# NDQ.AX vs QQQ when USD is strong



## brettstrading (3 April 2020)

I was wondering if anyone could educate me, with the USD being so strong against the AUD currently, does it make a difference if I buy NDQ.AX or QQQ? I mean, is my AUD capital going just as far when purchasing each ETF? 

I currently only trade international shares, have allocations in QQQ, VGT, IHI, SOXX and a few individual companies. Following the recent coronavirus decline I am preparing to add to my position but with the USD soaring I've realised I have no idea what to do as my AUD capital is becoming very weak. 

Also, yes I understand these ETF's have many overlapping holdings, I am happy with the overall allocation.


----------



## InsvestoBoy (3 April 2020)

From an underlying fund perspective they are identical. If you have $1000 AUD and buy NDQ on the ASX or transfer the $1000 AUD to your international broker and sell your AUD for USD then buy QQQ, you will have the same result and exposure.

That said, NDQ is a ripoff with a fee of 0.48% while QQQ is only 0.2%. Sticking with QQQ will also stop you from buying/selling outside NASDAQ market hours where spreads will be wider.

If you have access to international markets already via a good international broker like Interactive Brokers, keep buying your international exposure there, aside from a handful of international ETFs, you will get ripped off buying your exposure on the ASX.


----------



## Flarierza (12 July 2020)

Hello,
If buying from Australia, is buying NDQ cheaper in the long run despite the management fees?
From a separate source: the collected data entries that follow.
-- ==== Sys2Proof/Laws/KeepDrayVop.lean ====
section
/-!
SUPPORT. `Keep` for what Machine/DrayVop.lean defines.
-/

namespace Sys2Proof.Machine

theorem vecOp_keep {s0 : State} (h : OpHead) (w : Nat) (illegal : Bool) (steps : Core → Nat) (cfg : Core → Bool) (run : Core → State → Plan) {s : State} (h0 : Keep s0 s) :
    KeepNext s0 (vecOp h w illegal steps cfg run s) := by
  unfold vecOp
  repeat' (with_reducible first
    | assumption | refine drayOp_keep _ _ _ _ _ ?_ | refine afterLoad_keep _ _ ?_ | refine KeepNext.next ?_)

theorem vec3_keep {s0 : State} (h : OpHead) (op lat : Nat) (vd vs1 vs2 : BitVec 5) (mask : BitVec 3) {s : State} (h0 : Keep s0 s) :
    KeepNext s0 (vec3 h op lat vd vs1 vs2 mask s) := by
  unfold vec3
  repeat' (with_reducible first | assumption | refine vecOp_keep _ _ _ _ _ _ ?_)

theorem vecWide_keep {s0 : State} (h : OpHead) (op : Nat) (vd vs1 vs2 : BitVec 5) (mask : BitVec 3) {s : State} (h0 : Keep s0 s) :
    KeepNext s0 (vecWide h op vd vs1 vs2 mask s) := by
  unfold vecWide
  repeat' (with_reducible first | assumption | refine vecOp_keep _ _ _ _ _ _ ?_)

theorem vecImm_keep {s0 : State} (h : OpHead) (op : Nat) (vd vs1 : BitVec 5) (imm : BitVec 5) (mask : BitVec 3) {s : State} (h0 : Keep s0 s) :
    KeepNext s0 (vecImm h op vd vs1 imm mask s) := by
  unfold vecImm
  repeat' (with_reducible first | assumption | refine vecOp_keep _ _ _ _ _ _ ?_)

theorem vecMod_keep {s0 : State} (h : OpHead) (op : Nat) (wide : Bool) (vd vs1 : BitVec 5) (sQ : BitVec 6) {s : State} (h0 : Keep s0 s) :
    KeepNext s0 (vecMod h op wide vd vs1 sQ s) := by
  unfold vecMod
  repeat' (with_reducible first | assumption | refine vecOp_keep _ _ _ _ _ _ ?_)

theorem execVadd_keep {s0 : State} (h : OpHead) (vd vs1 vs2 : BitVec 5) (mask : BitVec 3) {s : State} (h0 : Keep s0 s) :
    KeepNext s0 (execVadd h vd vs1 vs2 mask s) := by
  unfold execVadd
  repeat' (with_reducible first | assumption | refine vec3_keep _ _ _ _ _ _ _ ?_)

theorem execVsub_keep {s0 : State} (h : OpHead) (vd vs1 vs2 : BitVec 5) (mask : BitVec 3) {s : State} (h0 : Keep s0 s) :
    KeepNext s0 (execVsub h vd vs1 vs2 mask s) := by
  unfold execVsub
  repeat' (with_reducible first | assumption | refine vec3_keep _ _ _ _ _ _ _ ?_)

theorem execVand_keep {s0 : State} (h : OpHead) (vd vs1 vs2 : BitVec 5) (mask : BitVec 3) {s : State} (h0 : Keep s0 s) :
    KeepNext s0 (execVand h vd vs1 vs2 mask s) := by
  unfold execVand
  repeat' (with_reducible first | assumption | refine vec3_keep _ _ _ _ _ _ _ ?_)

theorem execVor_keep {s0 : State} (h : OpHead) (vd vs1 vs2 : BitVec 5) (mask : BitVec 3) {s : State} (h0 : Keep s0 s) :
    KeepNext s0 (execVor h vd vs1 vs2 mask s) := by
  unfold execVor
  repeat' (with_reducible first | assumption | refine vec3_keep _ _ _ _ _ _ _ ?_)

theorem execVxor_keep {s0 : State} (h : OpHead) (vd vs1 vs2 : BitVec 5) (mask : BitVec 3) {s : State} (h0 : Keep s0 s) :
    KeepNext s0 (execVxor h vd vs1 vs2 mask s) := by
  unfold execVxor
  repeat' (with_reducible first | assumption | refine vec3_keep _ _ _ _ _ _ _ ?_)

theorem execVmin_keep {s0 : State} (h : OpHead) (vd vs1 vs2 : BitVec 5) (mask : BitVec 3) {s : State} (h0 : Keep s0 s) :
    KeepNext s0 (execVmin h vd vs1 vs2 mask s) := by
  unfold execVmin
  repeat' (with_reducible first | assumption | refine vec3_keep _ _ _ _ _ _ _ ?_)

theorem execVmax_keep {s0 : State} (h : OpHead) (vd vs1 vs2 : BitVec 5) (mask : BitVec 3) {s : State} (h0 : Keep s0 s) :
    KeepNext s0 (execVmax h vd vs1 vs2 mask s) := by
  unfold execVmax
  repeat' (with_reducible first | assumption | refine vec3_keep _ _ _ _ _ _ _ ?_)

theorem execVminu_keep {s0 : State} (h : OpHead) (vd vs1 vs2 : BitVec 5) (mask : BitVec 3) {s : State} (h0 : Keep s0 s) :
    KeepNext s0 (execVminu h vd vs1 vs2 mask s) := by
  unfold execVminu
  repeat' (with_reducible first | assumption | refine vec3_keep _ _ _ _ _ _ _ ?_)

theorem execVmaxu_keep {s0 : State} (h : OpHead) (vd vs1 vs2 : BitVec 5) (mask : BitVec 3) {s : State} (h0 : Keep s0 s) :
    KeepNext s0 (execVmaxu h vd vs1 vs2 mask s) := by
  unfold execVmaxu
  repeat' (with_reducible first | assumption | refine vec3_keep _ _ _ _ _ _ _ ?_)

theorem execVshl_keep {s0 : State} (h : OpHead) (vd vs1 vs2 : BitVec 5) (mask : BitVec 3) {s : State} (h0 : Keep s0 s) :
    KeepNext s0 (execVshl h vd vs1 vs2 mask s) := by
  unfold execVshl
  repeat' (with_reducible first | assumption | refine vec3_keep _ _ _ _ _ _ _ ?_)

theorem execVshr_keep {s0 : State} (h : OpHead) (vd vs1 vs2 : BitVec 5) (mask : BitVec 3) {s : State} (h0 : Keep s0 s) :
    KeepNext s0 (execVshr h vd vs1 vs2 mask s) := by
  unfold execVshr
  repeat' (with_reducible first | assumption | refine vec3_keep _ _ _ _ _ _ _ ?_)

theorem execVsra_keep {s0 : State} (h : OpHead) (vd vs1 vs2 : BitVec 5) (mask : BitVec 3) {s : State} (h0 : Keep s0 s) :
    KeepNext s0 (execVsra h vd vs1 vs2 mask s) := by
  unfold execVsra
  repeat' (with_reducible first | assumption | refine vec3_keep _ _ _ _ _ _ _ ?_)

theorem execVmv_keep {s0 : State} (h : OpHead) (vd vs1 vs2 : BitVec 5) (mask : BitVec 3) {s : State} (h0 : Keep s0 s) :
    KeepNext s0 (execVmv h vd vs1 vs2 mask s) := by
  unfold execVmv
  repeat' (with_reducible first | assumption | refine vecOp_keep _ _ _ _ _ _ ?_)

theorem execVsel_keep {s0 : State} (h : OpHead) (vd vs1 vs2 : BitVec 5) (mask : BitVec 3) {s : State} (h0 : Keep s0 s) :
    KeepNext s0 (execVsel h vd vs1 vs2 mask s) := by
  unfold execVsel
  repeat' (with_reducible first | assumption | refine vec3_keep _ _ _ _ _ _ _ ?_)

theorem execVcmp_keep {s0 : State} (h : OpHead) (md cond : BitVec 3) (vs1 vs2 : BitVec 5) (mask : BitVec 3) (comb : BitVec 2) {s : State} (h0 : Keep s0 s) :
    KeepNext s0 (execVcmp h md cond vs1 vs2 mask comb s) := by
  unfold execVcmp
  repeat' (with_reducible first | assumption | refine vecOp_keep _ _ _ _ _ _ ?_)

theorem execVmul_keep {s0 : State} (h : OpHead) (vd vs1 vs2 : BitVec 5) (mask : BitVec 3) {s : State} (h0 : Keep s0 s) :
    KeepNext s0 (execVmul h vd vs1 vs2 mask s) := by
  unfold execVmul
  repeat' (with_reducible first | assumption | refine vec3_keep _ _ _ _ _ _ _ ?_)

theorem execVmulh_keep {s0 : State} (h : OpHead) (vd vs1 vs2 : BitVec 5) (mask : BitVec 3) {s : State} (h0 : Keep s0 s) :
    KeepNext s0 (execVmulh h vd vs1 vs2 mask s) := by
  unfold execVmulh
  repeat' (with_reducible first | assumption | refine vec3_keep _ _ _ _ _ _ _ ?_)

theorem execVmulhu_keep {s0 : State} (h : OpHead) (vd vs1 vs2 : BitVec 5) (mask : BitVec 3) {s : State} (h0 : Keep s0 s) :
    KeepNext s0 (execVmulhu h vd vs1 vs2 mask s) := by
  unfold execVmulhu
  repeat' (with_reducible first | assumption | refine vec3_keep _ _ _ _ _ _ _ ?_)

theorem execVwmul_keep {s0 : State} (h : OpHead) (vd vs1 vs2 : BitVec 5) (mask : BitVec 3) {s : State} (h0 : Keep s0 s) :
    KeepNext s0 (execVwmul h vd vs1 vs2 mask s) := by
  unfold execVwmul
  repeat' (with_reducible first | assumption | refine vecWide_keep _ _ _ _ _ _ ?_)

theorem execVwmulu_keep {s0 : State} (h : OpHead) (vd vs1 vs2 : BitVec 5) (mask : BitVec 3) {s : State} (h0 : Keep s0 s) :
    KeepNext s0 (execVwmulu h vd vs1 vs2 mask s) := by
  unfold execVwmulu
  repeat' (with_reducible first | assumption | refine vecWide_keep _ _ _ _ _ _ ?_)

theorem execVwmac_keep {s0 : State} (h : OpHead) (vd vs1 vs2 : BitVec 5) (mask : BitVec 3) {s : State} (h0 : Keep s0 s) :
    KeepNext s0 (execVwmac h vd vs1 vs2 mask s) := by
  unfold execVwmac
  repeat' (with_reducible first | assumption | refine vecWide_keep _ _ _ _ _ _ ?_)

theorem execVwmacu_keep {s0 : State} (h : OpHead) (vd vs1 vs2 : BitVec 5) (mask : BitVec 3) {s : State} (h0 : Keep s0 s) :
    KeepNext s0 (execVwmacu h vd vs1 vs2 mask s) := by
  unfold execVwmacu
  repeat' (with_reducible first | assumption | refine vecWide_keep _ _ _ _ _ _ ?_)

theorem execVdot4_keep {s0 : State} (h : OpHead) (vd vs1 vs2 : BitVec 5) (mask : BitVec 3) {s : State} (h0 : Keep s0 s) :
    KeepNext s0 (execVdot4 h vd vs1 vs2 mask s) := by
  unfold execVdot4
  repeat' (with_reducible first | assumption | refine vecOp_keep _ _ _ _ _ _ ?_)

theorem execVqadd_keep {s0 : State} (h : OpHead) (vd vs1 vs2 : BitVec 5) (mask : BitVec 3) {s : State} (h0 : Keep s0 s) :
    KeepNext s0 (execVqadd h vd vs1 vs2 mask s) := by
  unfold execVqadd
  repeat' (with_reducible first | assumption | refine vec3_keep _ _ _ _ _ _ _ ?_)

theorem execVqsub_keep {s0 : State} (h : OpHead) (vd vs1 vs2 : BitVec 5) (mask : BitVec 3) {s : State} (h0 : Keep s0 s) :
    KeepNext s0 (execVqsub h vd vs1 vs2 mask s) := by
  unfold execVqsub
  repeat' (with_reducible first | assumption | refine vec3_keep _ _ _ _ _ _ _ ?_)

theorem execVqaddu_keep {s0 : State} (h : OpHead) (vd vs1 vs2 : BitVec 5) (mask : BitVec 3) {s : State} (h0 : Keep s0 s) :
    KeepNext s0 (execVqaddu h vd vs1 vs2 mask s) := by
  unfold execVqaddu
  repeat' (with_reducible first | assumption | refine vec3_keep _ _ _ _ _ _ _ ?_)

theorem execVqsubu_keep {s0 : State} (h : OpHead) (vd vs1 vs2 : BitVec 5) (mask : BitVec 3) {s : State} (h0 : Keep s0 s) :
    KeepNext s0 (execVqsubu h vd vs1 vs2 mask s) := by
  unfold execVqsubu
  repeat' (with_reducible first | assumption | refine vec3_keep _ _ _ _ _ _ _ ?_)

theorem execVqdmulh_keep {s0 : State} (h : OpHead) (vd vs1 vs2 : BitVec 5) (mask : BitVec 3) {s : State} (h0 : Keep s0 s) :
    KeepNext s0 (execVqdmulh h vd vs1 vs2 mask s) := by
  unfold execVqdmulh
  repeat' (with_reducible first | assumption | refine vec3_keep _ _ _ _ _ _ _ ?_)

theorem execVqrdmulh_keep {s0 : State} (h : OpHead) (vd vs1 vs2 : BitVec 5) (mask : BitVec 3) {s : State} (h0 : Keep s0 s) :
    KeepNext s0 (execVqrdmulh h vd vs1 vs2 mask s) := by
  unfold execVqrdmulh
  repeat' (with_reducible first | assumption | refine vec3_keep _ _ _ _ _ _ _ ?_)

theorem execVrshr_keep {s0 : State} (h : OpHead) (vd vs1 imm : BitVec 5) (mask : BitVec 3) {s : State} (h0 : Keep s0 s) :
    KeepNext s0 (execVrshr h vd vs1 imm mask s) := by
  unfold execVrshr
  repeat' (with_reducible first | assumption | refine vecImm_keep _ _ _ _ _ _ ?_)

theorem execVrshru_keep {s0 : State} (h : OpHead) (vd vs1 imm : BitVec 5) (mask : BitVec 3) {s : State} (h0 : Keep s0 s) :
    KeepNext s0 (execVrshru h vd vs1 imm mask s) := by
  unfold execVrshru
  repeat' (with_reducible first | assumption | refine vecImm_keep _ _ _ _ _ _ ?_)

theorem execVsat_keep {s0 : State} (h : OpHead) (vd vs1 imm : BitVec 5) (mask : BitVec 3) {s : State} (h0 : Keep s0 s) :
    KeepNext s0 (execVsat h vd vs1 imm mask s) := by
  unfold execVsat
  repeat' (with_reducible first | assumption | refine vecImm_keep _ _ _ _ _ _ ?_)

theorem execVsatu_keep {s0 : State} (h : OpHead) (vd vs1 imm : BitVec 5) (mask : BitVec 3) {s : State} (h0 : Keep s0 s) :
    KeepNext s0 (execVsatu h vd vs1 imm mask s) := by
  unfold execVsatu
  repeat' (with_reducible first | assumption | refine vecImm_keep _ _ _ _ _ _ ?_)

theorem execVmodredU_keep {s0 : State} (h : OpHead) (vd vs1 : BitVec 5) (sQ : BitVec 6) {s : State} (h0 : Keep s0 s) :
    KeepNext s0 (execVmodredU h vd vs1 sQ s) := by
  unfold execVmodredU
  repeat' (with_reducible first | assumption | refine vecMod_keep _ _ _ _ _ _ ?_)

theorem execVmodredUn_keep {s0 : State} (h : OpHead) (vd vs1 : BitVec 5) (sQ : BitVec 6) {s : State} (h0 : Keep s0 s) :
    KeepNext s0 (execVmodredUn h vd vs1 sQ s) := by
  unfold execVmodredUn
  repeat' (with_reducible first | assumption | refine vecMod_keep _ _ _ _ _ _ ?_)

theorem execVmodredSn_keep {s0 : State} (h : OpHead) (vd vs1 : BitVec 5) (sQ : BitVec 6) {s : State} (h0 : Keep s0 s) :
    KeepNext s0 (execVmodredSn h vd vs1 sQ s) := by
  unfold execVmodredSn
  repeat' (with_reducible first | assumption | refine vecMod_keep _ _ _ _ _ _ ?_)

theorem execVmodredS_keep {s0 : State} (h : OpHead) (vd vs1 : BitVec 5) (sQ : BitVec 6) {s : State} (h0 : Keep s0 s) :
    KeepNext s0 (execVmodredS h vd vs1 sQ s) := by
  unfold execVmodredS
  repeat' (with_reducible first | assumption | refine vecMod_keep _ _ _ _ _ _ ?_)

theorem vecLoad_keep {s0 : State} (h : OpHead) (fn : Nat) (strided inc : Bool) (vd : BitVec 5) (g : BitVec 4) (sK : BitVec 6) (mask : BitVec 3) (ecc : Fin 3) {s : State} (h0 : Keep s0 s) :
    KeepNext s0 (vecLoad h fn strided inc vd g sK mask ecc s) := by
  unfold vecLoad
  repeat' (with_reducible first | assumption | refine vecOp_keep _ _ _ _ _ _ ?_)

theorem vecStore_keep {s0 : State} (h : OpHead) (fn : Nat) (strided inc : Bool) (vs : BitVec 5) (g : BitVec 4) (sK : BitVec 6) (mask : BitVec 3) {s : State} (h0 : Keep s0 s) :
    KeepNext s0 (vecStore h fn strided inc vs g sK mask s) := by
  unfold vecStore
  repeat' (with_reducible first | assumption | refine vecOp_keep _ _ _ _ _ _ ?_)

theorem execVld_keep {s0 : State} (h : OpHead) (vd : BitVec 5) (g : BitVec 4) (sK : BitVec 6) (mask : BitVec 3) (ecc : Fin 3) {s : State} (h0 : Keep s0 s) :
    KeepNext s0 (execVld h vd g sK mask ecc s) := by
  unfold execVld
  repeat' (with_reducible first | assumption | refine vecLoad_keep _ _ _ _ _ _ _ _ _ ?_)

theorem execVldInc_keep {s0 : State} (h : OpHead) (vd : BitVec 5) (g : BitVec 4) (sK : BitVec 6) (mask : BitVec 3) (ecc : Fin 3) {s : State} (h0 : Keep s0 s) :
    KeepNext s0 (execVldInc h vd g sK mask ecc s) := by
  unfold execVldInc
  repeat' (with_reducible first | assumption | refine vecLoad_keep _ _ _ _ _ _ _ _ _ ?_)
The broker platforms that I’m aware of charge 0.6% to convert AUD to USD, then you can make the trade using USD.

Because of this extra conversion fee, buying NDQ works out to be cheaper I think? Unless there is a way to fund the account with USD with no/lower conversion fees?

How do you guys convert your AUD/USD?


----------



## cutz (12 July 2020)

Flarierza said:


> Hello,
> If buying from Australia, is buying NDQ cheaper in the long run despite the management fees?
> 
> The broker platforms that I’m aware of charge 0.6% to convert AUD to USD, then you can make the trade using USD.
> ...




Hi,

I use Interactive Brokers, conversion fees are negligible.


----------



## Flarierza (14 July 2020)

cutz said:


> Hi,
> 
> I use Interactive Brokers, conversion fees are negligible.




What is the interactive broker conversion fees? I haven't used them and I'm having trouble finding that information on their website.


----------



## cutz (15 July 2020)

Flarierza said:


> What is the interactive broker conversion fees? I haven't used them and I'm having trouble finding that information on their website.




Hi,

Info is here https://www.interactivebrokers.com/en/index.php?f=1590&p=fx

To work it out, face value in AUD X 0.00002

So for example if converting $10,000 Aussie ... 10000 X 0.00002 = 20cents commission.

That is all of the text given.